Деду Мохе казалось, что завязал он петлю не по собственной воле. Для чего ему помирать, когда можно всласть попользоваться жирной осенней рыбой? Леший подкинул ему этот капроновый шнур. И по длине подходящий и скользкий — не надо намыливать. В самый раз для петли. О боге дед Моха не думал, не веровал, знать он его не знал. Нечистую же силу признавал как сущую, необоримую первопричину всех неудач, ошибок и тягостей жизни. Кто попутал его толкнуть камень на голову Петьки Енакиева? Хотел он Петькиной смерти? Да нет же, совсем не хотел. Бес попутал. А кто же еще? Кто его подстрекнул сигануть в чащобу во время лесоповала, под выстрелы охраны и после давать стрекача трое суток без передышки — без смысла, без цели, без самой малой надежды спастись? Бес подстрекнул. Кто изломал, истоптал, испоганил жизнь Ивана Савельича Силина, кто его превратил в деда Моху? Все он же, нечистый, падлюка… Вот теперь подбросил веревку. Дед Моха петлю завязал, чтобы нечистому угодить, поладить с ним. Но воспользоваться петлей он не торопился.
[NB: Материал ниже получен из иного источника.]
-- ==== Sys2Proof/Machine/Units.lean ====
section
/-! DEFINITION. Ending units of work: launches, layout commands, steps and collectives, by completion or by a kill
(06 R142, 08 R187 and R191, 10 R228, 13 R296, 15 R327 to R329). -/

namespace Sys2Proof.Machine

/-! ### Addresses (R230, R231) -/

/-- Fields of an appliance address. -/
def aPkg (a : Nat) : Nat := bits a 57 7
def aKind (a : Nat) : Nat := bits a 54 3
def aOff (a : Nat) : Nat := bits a 0 54

/-- n bytes from an address of this package exist: a kind of Table 11-1 but MMIO, within its limit. -/
def State.exists_ (s : State) (a n : Nat) : Bool :=
  let o := aOff a
  match aKind a with
  | 0 => decide (o + n ≤ 0x6C000000)
  | 1 => decide (o + n ≤ 96 * gib)
  | 2 => decide (o % 2 ^ 52 + n ≤ s.dieLimit (o / 2 ^ 52))
  | 4 => decide (o + n ≤ s.farLimit)
  | _ => false

/-! ### Shares of lanes (R183, R230 to R232, R239) -/

/-- n bytes from an address of this package lie in a context's share of staging, T1, T2 or T4. -/
def State.inShare (s : State) (c a n : Nat) : Bool :=
  let o := a % 2 ^ 57
  let x := s.ctx c
  if !s.exists_ o n || s.inLent o n then false
  else if aKind o = 4 then
    decide (Config.farBase c ≤ aOff o ∧ aOff o + n ≤ Config.farBase c + x.share.t4Gib * gib)
  else x.units.contains (o / chunkBytes * chunkBytes) && x.units.contains ((o + n - 1) / chunkBytes * chunkBytes)

/-- n bytes from an address of another package lie below their kind's limit there, as far as this package knows it; a reserved kind
and kind 7 have no share (R230, R231). -/
def foreignFits (a n : Nat) : Bool :=
  match aKind a with
  | 0 => decide (aOff a + n ≤ 0x6C000000)
  | 1 => decide (aOff a + n ≤ 96 * gib)
  | 2 => (Config.peerDies (aPkg a)).testBit (aOff a / 2 ^ 52)
  | 4 => true
  | _ => false

/-- n bytes from an address meet a lot that this package has borrowed: only items that Seltos places lie there (R236). -/
def State.inBorrowed (s : State) (a n : Nat) : Bool :=
  s.ctxs.any (fun x => x.kv.lots.any (fun l => l.lender == aPkg a
    && decide (a % 2 ^ 57 < l.base % 2 ^ 57 + lotBytes ∧ l.base % 2 ^ 57 < a % 2 ^ 57 + n)))

/-- n bytes from an address of another package may lie in a context's shares there: this package is told no more. -/
def State.farShare (s : State) (c a n : Nat) : Bool := foreignFits a n && !s.inBorrowed a n && Config.foreignShare c a

/-- n bytes from an address lie in the shares of a context, on whatever package. -/
def State.anyShare (s : State) (c a n : Nat) : Bool :=
  if aPkg a = s.board.pkgId then s.inShare c a n else s.farShare c a n

/-! ### Launches (R187, R191) -/

/-- Changes the launches, kernels and commands of a context. -/
def State.onLanes (s : State) (c : Nat) (f : Lanes → Lanes) : State := s.onCtx c (fun x => { x with lanes := f x.lanes })

/-- A launch in flight. -/
def Ctx.launch (x : Ctx) (id : Nat) : Option Launch := x.lanes.launches.find? (fun l => l.id == id)

/-- Takes the strings of a launch out of the queues of posts and Waystations in which they wait. -/
def State.unqueue (s : State) (c id : Nat) : State :=
  let mine (w : Nat × Nat × Nat) : Bool := w.1 == c && w.2.1 == id
  let s1 := (s.posts.filter (fun e => e.2.waiters.any mine)).foldl (fun t e =>
    t.onPost e.1 (fun p => { p with waiters := p.waiters.filter (fun w => !mine w) })) s
  (s1.ws.filter (fun e => e.2.pushers.any mine)).foldl (fun t e =>
    t.onWs e.1 (fun q => { q with pushers := q.pushers.filter (fun w => !mine w) })) s1

/-- A launch leaves RUNNING or HELD for a state: its arrival at `TALLY` carries it, and its handle stays known until 1,024
later launches have completed (R187, Table 17-9). -/
def State.retireLaunch (s : State) (c : Nat) (l : Launch) (st : Nat) : State :=
  let s1 := s.onLanes c (fun y => { y with
    launches := y.launches.filter (fun x => x.id != l.id), known := ((l.id, st) :: y.known).take 1024 })
  if l.tallyEn then (s1.arrive l.tally s1.board.pkgId st none).1 else s1

/-! ### Cores (R172, R173) -/

/-- Resident strings of a logical core, with their launches. -/
def State.residents (s : State) (n : Nat) : List (Launch × Str) :=
  s.ctxs.flatMap (fun x => x.lanes.launches.flatMap (fun l =>
    (l.strs.filter (fun g => g.st == 1 && g.core == n)).map (fun g => (l, g))))

/-- Start of a logical core's scratch (Table 11-2). -/
def scratchBase (n : Nat) : Nat := addr 0 (0x10000000 + n * 0x100000)

/-- Logical core n. -/
def State.core (s : State) (n : Nat) : Core := s.cores.cores.getD n ⟨0, 3, 0⟩

/-- Changes logical core n. -/
def State.onCore (s : State) (n : Nat) (f : Core → Core) : State :=
  { s with cores := { s.cores with cores := updAt s.cores.cores n f } }

/-- The retirement of a logical core ends: the lowest working spare takes the number over clear scratch, or the entry
becomes ABSENT; the physical number is burnt into fuses (R173, R386). -/
def State.finishCore (s : State) (n : Nat) : State :=
  let p := (s.core n).phys
  let s1 := ({ s with
    fuses := { s.fuses with badCores := s.fuses.badCores ++ [p], retired := s.fuses.retired + 1 }
    cores := { s.cores with retired := s.cores.retired + 1 } }).raise p 0x04 0 0 3 (packF [(0, 10, p), (10, 9, n)])
  match minBy id s1.cores.spares with
  | none => s1.onCore n (fun k => { k with st := 3 })
  | some q =>
    let a := scratchBase n
    let s2 := { s1 with
      cores := { s1.cores with spares := s1.cores.spares.filter (fun x => x != q) }
      mem := s1.mem.filter (fun c => !decide (a ≤ c.1 ∧ c.1 < a + 0x100000)) }
    ((s2.onCore n (fun _ => ⟨q, 0, s.now⟩)).raise p 0x03 0 0 3 (packF [(0, 10, p), (10, 10, q)])).bumpFlt .spareSwaps 1

/-- Ends every retirement whose core holds no string any more. -/
def State.settleCores (s : State) : State :=
  if s.cores.cores.any (fun k => k.st == 1) then
    ((List.range s.cores.cores.length).filter (fun n => (s.core n).st == 1 && (s.residents n).isEmpty)).foldl
      State.finishCore s
  else s

/-- Every store of a string to another package is acknowledged (R244). -/
def State.storesDone (s : State) (g : Str) : Bool := g.sent.all s.acked

/-- A string stands ready at an END that a lane executes. -/
def Str.atEnd (g : Str) (code : List Nat) : Bool :=
  match code[g.pc]? with
  | some w => g.st == 1 && g.wait == .none && iOp w == 0xCA && !(g.lanes w).isEmpty
  | none => false

/-- The last END of a launch may meet a kill at this instant: every string left is ready to execute one (R187). -/
def State.endsNow (s : State) (c : Nat) (l : Launch) : Bool :=
  let code := (((s.ctx c).lanes.kernels.find l.kernel).map (·.code)).getD []
  l.dying.isNone && l.strs.all (fun g => s.storesDone g && (g.st == 2 || g.atEnd code))
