-- ==== Sys2Proof/Machine/Tiers.lean ====
section
/-! DEFINITION. Memory tiers: queries, hints, lending, eviction, far returns, memory messages between packages, transfers
of compute dies and expander timeouts (11 R230 to R244, 19 R415, R417), and the stage of a bundle (16 R357). -/

namespace Sys2Proof.Machine

/-- Detail of a `MEM_UE` (Table 18-2): type and field. -/
def State.ueDetail (s : State) (a : Nat) : Nat × Nat :=
  if aPkg a = s.board.pkgId then (1, addrDetail (a % 2 ^ 57))
  else (3, packF [(0, 41, a / 2 ^ 13), (41, 3, aKind a), (44, 7, aPkg a)])

/-- A poisoned read of a context (R234). -/
def State.memUe (s : State) (c a : Nat) : State :=
  let d := s.ueDetail a
  (s.bumpCtx c .memUe 1).raise 0x80A 0x08 0 c d.1 d.2

/-! ### Queries (R239) -/

/-- Bytes of lots in use by a context. -/
def State.lotsUsed (s : State) (c : Nat) : Nat := sumN ((s.ctx c).kv.lots.map (s.lotUsed c))

/-- Lots lent of a kind, and of a die of kind 2. -/
def State.lentOf (s : State) (kind die : Nat) : List Lent :=
  s.lend.lots.filter (fun l => aKind l.base == kind && (kind == 1 || bits l.base 52 2 == die))

/-- One record of `PMP_TIER_QUERY`. -/
def tierRec (limit share used evictable borrowed lent : Nat) : List (Fld × Nat) :=
  [(.u64, limit), (.u64, share), (.u64, used), (.u64, evictable), (.u32, borrowed), (.u32, lent)]

/-- `PMP_TIER_QUERY` (R231, R239).  No rule gives the T3 record a limit: it is a free value. -/
def tierQuery (c : Nat) (_ : List Nat) (_ : Msg) (s : State) : Act :=
  let x := s.ctx c
  let h := x.share
  let t1 := h.t1Mib * mib
  let d := s.draw
  let t2 (i : Nat) : List (Fld × Nat) :=
    tierRec (s.dieLimit i) (h.t2Mib.getD i 0 * mib) (x.pool (2 + i)).usedBytes
      (granule * sumN ((s.victims c i).map (fun v => match v.2.2 with
        | .frame l e k => ((x.resid.frame l e k).map (fun f => f.granules.length)).getD 0
        | .col n => countP (fun a => t2Pool a == 2 + i) (x.kv.col n).granules)))
      0 (s.lentOf 2 i).length
  .ok d.2 (tierRec 0x6C000000 (h.stagingMib * mib) (x.pool 0).usedBytes 0 0 0
    ++ tierRec (96 * gib) t1 (t1 - (x.pool 1).chunks.length * chunkBytes + (x.pool 1).usedBytes) 0 0 (s.lentOf 1 0).length
    ++ t2 0 ++ t2 1 ++ t2 2 ++ t2 3
    ++ tierRec d.1 (h.t3Lots * lotBytes) (s.lotsUsed c) 0 x.kv.lots.length 0
    ++ tierRec s.farLimit (h.t4Gib * gib) (s.t4Used c) 0 0 0)

def execPmpTierQuery (w : Nat) (s : State) : Host.Outcome State Fault Refusal :=
  .next (commitMsg w 0x0300 (withCtx [] tierQuery) s)

/-! ### Hints (R242) -/

/-- Columns of a context with granules on a die, and those of them that `KV_KEEP` covers. -/
def State.keepOn (s : State) (c d : Nat) (hints : List (Nat × Nat)) : Nat × Nat :=
  let on (k : Col) : Bool := k.granules.any (fun a => t2Pool a == 2 + d)
  let l := (s.ctx c).kv.cols.filter (fun e => e.2.far.isNone && on e.2)
  (l.length, countP (fun (e : Nat × Col) => (s.holders c e.1).any (fun q => hints.contains (q, 0x1))) l)

/-- The limit of `KV_KEEP` allows a set of hints: at most a quarter of the context's T2 columns on any die. -/
def State.keepFits (s : State) (c : Nat) (hints : List (Nat × Nat)) : Bool :=
  (List.range 4).all (fun d => let r := s.keepOn c d hints; decide (4 * r.2 ≤ r.1))
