/-- Kills what a context started in a slice (R321). -/
def State.killSlice (s : State) (c t : Nat) : State :=
  let s1 := if (s.ctx c).steps.man.isSome && (s.ctx c).steps.sliceAt == t then s.killStep c else s
  let s2 := ((s1.ctx c).lanes.launches.filter (fun l => l.sliceAt == t)).foldl (fun u l => u.killLaunch c l.id 3) s1
  s2.killCmds c (fun k => k.running && k.sliceAt == t)

/-- `OVERRUN_DEADLINE` (R321): the oldest overrun of a partition past its deadline; a commit at the deadline wins. -/
def overrunDeadline (p : Nat) (s : State) : State :=
  match (s.part p).overruns.find? (fun o => decide (o.deadline < s.now)) with
  | some o =>
    let s1 := s.onPart p (fun r => { r with overruns := eraseFirst (fun q => decide (q = o)) r.overruns })
    if (s.ctx o.ctx).st = .active then
      (s1.killSlice o.ctx o.slice).bumpPart p .overrunKills (s.startedIn o.ctx o.slice)
    else s1
  | none => s

def execOverrunDeadline (p : Nat) (s : State) : Host.Outcome State Fault Refusal := .next (overrunDeadline p s)

end Sys2Proof.Machine
end

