-- ==== Sys2Proof/Machine/Layout.lean ====
section
/-! DEFINITION. Commands of the layout queue: entry by message, start, completion (10 R214, R223, R226, R227). -/

namespace Sys2Proof.Machine

/-- A context may start work now: it is ACTIVE, nothing is stopped, its partition is not halted and, where sliced, the
context holds the slice (R320, R333, R383). -/
def State.mayStart (s : State) (c : Nat) : Bool :=
  let r := s.part (s.ctx c).share.partition
  (s.ctx c).st == .active && s.flt.dev == .serving && !r.halted && (!r.sched || r.holder == c)

/-- Start of the slice in which a context's work starts now, 0 in a partition that is not sliced. -/
def State.sliceNow (s : State) (c : Nat) : Nat :=
  let r := s.part (s.ctx c).share.partition
  if r.sched then r.sliceStart else 0

/-- An earlier command may write a map that a command reads (R217, R227). -/
def State.mapsMeet (s : State) (k b : LayCmd) : Bool :=
  [k.smap, k.dmap].any (fun z => [some b.dst, b.dscale].any (fun w => meet (z.bind s.descRange) (w.bind s.descRange)))

/-- `PMP_LAYOUT_RUN` (R214, R215, R223): the command's context is the one in the record; it binds to the generation that was active at
receipt.  The response goes out when the checks are made, which a map that an earlier command may write delays to the start. -/
def layoutRun (a : List Nat) (m : Msg) (s : State) : Act :=
  match a with
  | [raw] =>
    let c := bits raw 80 4
    let x := s.ctx c
    let own := s.owns m.sess c
    let halted := (s.part x.share.partition).halted
    let k := LayCmd.read (x.layAt m.layGen) raw
    checked [(x.st == .free, .unavailable), (!own && (x.st == .teardown || halted), .denied), (x.st == .teardown, .unavailable),
      (halted, .faulted)] s
      (match s.layFirst c own k with
       | .bad st => .no (s.bumpCtx c .layoutRejects 1) st
       | .zero => .ok (s.layDone c k) []
       | .go =>
         let q := s.wst x.lanes.layoutWs
         let wait := x.lanes.cmds.any (fun b => s.mapsMeet k (x.cmd b))
         if !wait && s.mapsBad k then .no (s.bumpCtx c .layoutRejects 1) .bounds
         else if q.room = 0 then .no (s.bumpCtx c .wsFullWaits 1) .busy
         else
           let t := (s.wsPush x.lanes.layoutWs [raw]).onLanes c (fun y => { y with
             cmds := y.cmds ++ [⟨raw, m.layGen, none, false, 0, false, none, wait, none⟩] })
           if wait then .hold t .layoutWait else .ok t [])
  | _ => .no s .format

def execPmpLayoutRun (w : Nat) (s : State) : Host.Outcome State Fault Refusal :=
  .next (commitMsg w 0x0340 (withReq [.r 320] layoutRun) s)

/-- Bounding byte ranges of the descriptors that a command names. -/
def State.cmdRanges (s : State) (k : LayCmd) : List (Option (Int × Int)) := k.named.map s.descRange

/-- Two commands' ranges overlap (R227). -/
def State.cmdsMeet (s : State) (k l : LayCmd) : Bool :=
  (s.cmdRanges k).any (fun a => (s.cmdRanges l).any (fun b => meet a b))

/-- Bytes that a command moves at each of its buffers (R326). -/
def State.cmdBytes (s : State) (k : LayCmd) : List (Nat × Nat) :=
  [(s.descBase k.src, ceilDiv (k.count * k.src.ebits) 8), (s.descBase k.dst, ceilDiv (k.count * k.dst.ebits) 8)]
  ++ [k.smap, k.dmap].filterMap (fun d => d.map (fun m => (s.descBase m, 4 * m.extent 0)))

/-- `LAYOUT_COMMAND_START`: the first command of the queue that has not started is read from it, checked and started, unless its
ranges overlap those of one that still runs (R223, R227).  Its map entries are read now, before any write (R217); a message whose
response waited for this is answered. -/
def layoutStart (c : Nat) (s : State) : State :=
  let x := s.ctx c
  let busy := x.lanes.cmds.takeWhile (fun k => k.running)
  match x.lanes.cmds.drop busy.length with
  | [] => s
  | k :: rest =>
    let y := x.cmd k
    let v := s.layCheck c (y.ctx == c) y
    let runs := v == .go && y.count != 0
    if !s.mayStart c || busy.any (fun b => b.bad.isNone && s.cmdsMeet y (x.cmd b)) then s
    else
      match if runs then (s.cmdBytes y).find? (fun a => s.heldAt c a.1) else none with
      | some a => s.heldWait c a.1
      | none =>
        let r := s.wsPop x.lanes.layoutWs
        let poison := (r.2.map (·.2)).getD false
        let s1 := if runs && !poison then (s.cmdBytes y).foldl (fun t a => t.charge c a.1 a.2) r.1 else r.1
        let bad := match v with | .bad st => if poison then none else some st | _ => none
        let s2 := s1.onLanes c (fun l => { l with cmds := busy ++ { k with
          running := true, sliceAt := s.sliceNow c, poisoned := poison, bad := bad.map Status.code, answer := false
          maps := if runs then some (s.readMaps y) else none } :: rest })
        match k.answer, bad with
        | false, _ => s2
        | true, none => s2.layoutAnswer c .ok
        | true, some st => ((s1.onLanes c (fun l => { l with cmds := busy ++ rest })).bumpCtx c .layoutRejects 1).layoutAnswer c st

def execLayoutCommandStart (c : Nat) (s : State) : Host.Outcome State Fault Refusal := .next (layoutStart c s)

/-- `LAYOUT_COMMAND_COMPLETE` (R226): command i of the running ones completes REJECTED, FAULTED where its word was poisoned
or a read of it met an uncorrectable error, else DONE with its whole effect. -/
def layoutComplete (c i : Nat) (ue : Option Nat) (s : State) : State :=
  let x := s.ctx c
  match x.lanes.cmds[i]? with
  | none => s
  | some k =>
    if !k.running then s
    else
      let y := x.cmd k
      let s1 := s.onLanes c (fun l => { l with cmds := l.cmds.take i ++ l.cmds.drop (i + 1) })
      if k.poisoned then (s1.layFault c y (s1.free 0)).freed
      else
        match k.bad with
        | some st => s1.layReject c y st
        | none =>
          let reads := s1.layReads y
          let err := (match ue with | some a => reads.find? (fun r => r / 64 == a / 64) | none => none).orElse
            (fun _ => reads.find? (fun r => s1.poison.contains (r / 64)))
          match err with
          | some a => (s1.takePoison a 1).2.layFault c y a
          | none => s1.layDone c y

def execLayoutCommandComplete (c i : Nat) (ue : Option Nat) (s : State) : Host.Outcome State Fault Refusal :=
  .next (layoutComplete c i ue s)

end Sys2Proof.Machine
end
Ночью ему не спалось. Задувал ветер с северо-востока, молчавшие весь сентябрь березы всхлипывали и рыдали навзрыд. Урчала река в заездке. Дед Моха думал, что было бы, если бы Петька Енакиев остался живой, а он бы хрястнулся тогда с прижима… «Так-то ладнее бы было», — думал дед Моха. Он представлял себе Петькину жизнь, но представить не мог. Что-то грезилось ему синее с золотым. Он думал о море, но моря представить не мог, чуть-чуть не дошел, бес попутал. Что рисовало воображение деду — это контр-адмирала. Контр-адмирал приезжал к родителям, старикам, кочуринским жителям, — весь темно-синий и золотой. Он приходил к деду Мохе в избу и спрашивал про охоту и про рыбалку. Дед Моха невнятно, несвязно ему отвечал. Контр-адмирал напоминал ему чем-то Петьку Енакиева. Дед Моха боялся, не бес ли это снова шутит над ним. Контр-адмирал сказал ему наконец: «Ну, дед, тебя не поймешь без пол-литра». Он предложил деду выпить. Но водку пить дед не умел. Контр-адмирал посмеялся: «Да, сильна в тебе семейская жила. А я вот нарушил обет».

…Наутро дуло вовсю, поливало дождем, срывало с берез последние листья. Раскачивалась на голом суку петля. Дед не взглянул на нее. Он спустился к заездку, прочистил колом бердо, его забило за ночь листьями. Заездок еле держал прибывшую воду. Толклись у преграды хариусы и ленки, но пока что немного. С десяток рыб трепыхалось в желобе. Дед открыл заглушку, пустил их в реку — они поплыли вверх животами, глотнули воздуху.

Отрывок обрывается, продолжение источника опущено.